Based on my understanding of the TVM Runtime, the data of input and parameter nodes are copied from host memory to device memory and the output data are copied back to the host memory before and after inference, respectively. With iGPU, such as AMD APU devices, memory for CPU and GPU are coming from the same pool. It is possible to eliminate the copying by direct access the host memory from an iGPU device. To do so, we need to modify the APIs of TVM Runtime for setting input, params and getting output data. I am thinking of two options:
-
Define new functions to allow backend to access the host memory directly, for example
graph_runtime.GraphModule.set_hostptr_input(key=None, value=None, **params) graph_runtime.GraphModule.get_hostptr_output(index, out=None)
-
Modify the existing APIs of set_input() and get_output() by adding a “mem” parameter, which has value of “host” or “device”. With the default value of “device”, no change is required for any of existing applications.
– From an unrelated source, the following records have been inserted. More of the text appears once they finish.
-- ==== Sys2Proof/Syntax.lean ====
section
/-! DEFINITION. The instructions of the K7 (spec 01, 05 to 16, 18, 20, 21) and the events and host commands
of the device (spec 95, 24): one constructor per row of spec/opcode_table.json. A register number is a
bit field of five bits; a mask or a queue register is three bits wide, because the codes 8 to 31 raise
ILLOP (01 R20). -/

namespace Sys2Proof

/-- A scalar or vector register code (01 Table 1.8). -/
abbrev Reg := BitVec 5
/-- A mask or queue register code, or an execution mask (01 R20, R28). -/
abbrev SReg := BitVec 3

/-- The type codes of 01 Table 1.9. -/
inductive Ty where
  | i8 | i16 | i32 | i64 | n8 | n16 | n32 | n64 | f16 | bf16 | f32 | f64 | e4m3 | e5m2 | blk4 | blk8 | mld
  deriving DecidableEq, Repr

/-- The scope codes of 01 Table 1.10. -/
inductive Scope where
  | task | core | quad | bench | row | die | pkg | host | board | pod | pool | sys
  deriving DecidableEq, Repr

/-- The rounding codes of 01 Table 1.11. -/
inductive RM where
  | dflt | rn | rz | ru | rd | ra | rs
  deriving DecidableEq, Repr

/-- The compare conditions of 09 R248. -/
inductive Cond where
  | eq | ne | lt | le | gt | ge | un | ord
  deriving DecidableEq, Repr

/-- The scalar access widths of 05 R146: 1, 2, 4 and 8 bytes. -/
inductive Width where
  | w1 | w2 | w4 | w8
  deriving DecidableEq, Repr

/-- Rounding, flushing and execution mask of a floating instruction (01 R26 to R28). -/
structure FMod where
  rm : RM
  fzi : Bool
  fzo : Bool
  mask : SReg
  deriving DecidableEq, Repr

/-- ACQ, REL and SCOPE of an instruction that gives both a meaning (01 R24, R25). -/
structure AcqRel where
  acq : Bool
  rel : Bool
  scope : Scope
  deriving DecidableEq, Repr

/-- A memory operand with an index: x[a] + (x[b] << sh) + imm (05 R143, 07 R211). -/
structure MemOp where
  a : Reg
  b : Reg
  sh : BitVec 2
  imm : BitVec 32
  deriving DecidableEq, Repr

/-- The kinds of access that 02 Table 2.7 tells apart. -/
inductive AccKind where
  | load | store | atomic | fetch
  deriving DecidableEq, Repr

/-- The atomic operations of 05 Table 5.2. -/
inductive AmoOp where
  | add | and | or | xor | min | max | swp | cas
  deriving DecidableEq, Repr

/-- What a REMOTE_ATOMIC event is (05 R156): one of a peer performed at a home slice of this package, or the
peer's answer to the `k`-th outstanding remote atomic of this package: the old value and the logical time that the atomic took there
(04 R134), or its fault. -/
inductive RemoteEv where
  | perform (op : AmoOp) (ty : Ty) (pa : Nat) (b c : BitVec 64) (rpl : Bool) (pkg core : Nat) (ch : BitVec 6) (ea : BitVec 64)
  | replied (k : Nat) (old : BitVec 64) (stamp : Nat)
  | faulted (k : Nat) (cause : BitVec 16)
  deriving DecidableEq, Repr

/-- A host access to a device-bias page (02 Table 2.9): a read of one line, or a write of bytes. -/
inductive HostAcc where
  | read (pa : Nat)
  | write (pa : Nat) (bytes : List (BitVec 8))
  deriving DecidableEq, Repr

/-- A line read or write of a peer's copy or RDB at this package (04 R134, 02 R48). -/
inductive PeerAcc where
  | read (pkg pa n : Nat)
  | write (pkg pa : Nat) (bytes : List (BitVec 8))
  deriving DecidableEq, Repr

/-- A message's arrival: the `k`-th in flight, or one of another package's member of a group, a refusal where `ref` is true; and
the news that a message of this package's member was lost there (14 R324, R326; 24 R458). -/
inductive MsgEv where
  | flight (k : Nat)
  | peer (group : Nat) (ref : Bool) (hdr : BitVec 64) (pay : List (BitVec 64)) (stamp pkg core : Nat)
      (parent index jref : BitVec 64)
  | lost (group : Nat)
  deriving DecidableEq, Repr

/-- An arrival at a barrier: the `k`-th class 7 item, or another package's member's arrival or installation at a
barrier of the group (16 R358, 24 R458). -/
inductive BarEv where
  | item (k : Nat)
  | peerArrive (group b : Nat) (drop : Bool) (pkg : Nat)
  | peerInstall (group b lo n : Nat)
  deriving DecidableEq, Repr

/-- An update of an incumbent copy: the `k`-th class 7 item, or the group's incumbent as another package's member
improved it (20 R392). -/
inductive IncEv where
  | item (k : Nat)
  | peer (group : Nat) (max : Bool) (v p : BitVec 64)
  deriving DecidableEq, Repr

/-- A submission that starts: its number among those waiting, and the words of the program's data that the launch places in PERS: logical
core, offset and word (15 R341; DEDUCED, log 114). -/
structure LaunchEv where
  sub : Nat
  pers : List (Nat × Nat × Word) := []
  deriving DecidableEq, Repr

/-- The fields a hypervisor write to a lottery block gives (18 Table 18.4); `none` is a field not written. -/
structure LottWrite where
  wtab : Option (List (BitVec 8))
  alloc : Option (BitVec 64)
  gw : Option (BitVec 7)
  deriving DecidableEq, Repr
graph_runtime.GraphModule.set_input(key=None, value=None, mem=”device” **params) graph_runtime.GraphModule.get_output(index, mem=”device”, out=None)
The current approach of copying data to device memory has the call-by-value semantics, i.e. the backend operation has no impact on the original data. In contrast, direct access of host memory data in the backend has call-by-reference semantics; any modification of data in the backend could be seen by the frontend.
Since only system with unified memory can benefit from using host memory approach and the data could be potentially modified by the backend operations, it may make sense to have special APIs to allow direct memory access of the data. However, adding new APIs in the TVM Runtime to passing data to the backend may not be desired. I am seeking comments/suggestion of how to proceed to support direct access of host memory from the backend.
BTW, please let me know if there is any on-going effort already working on this area.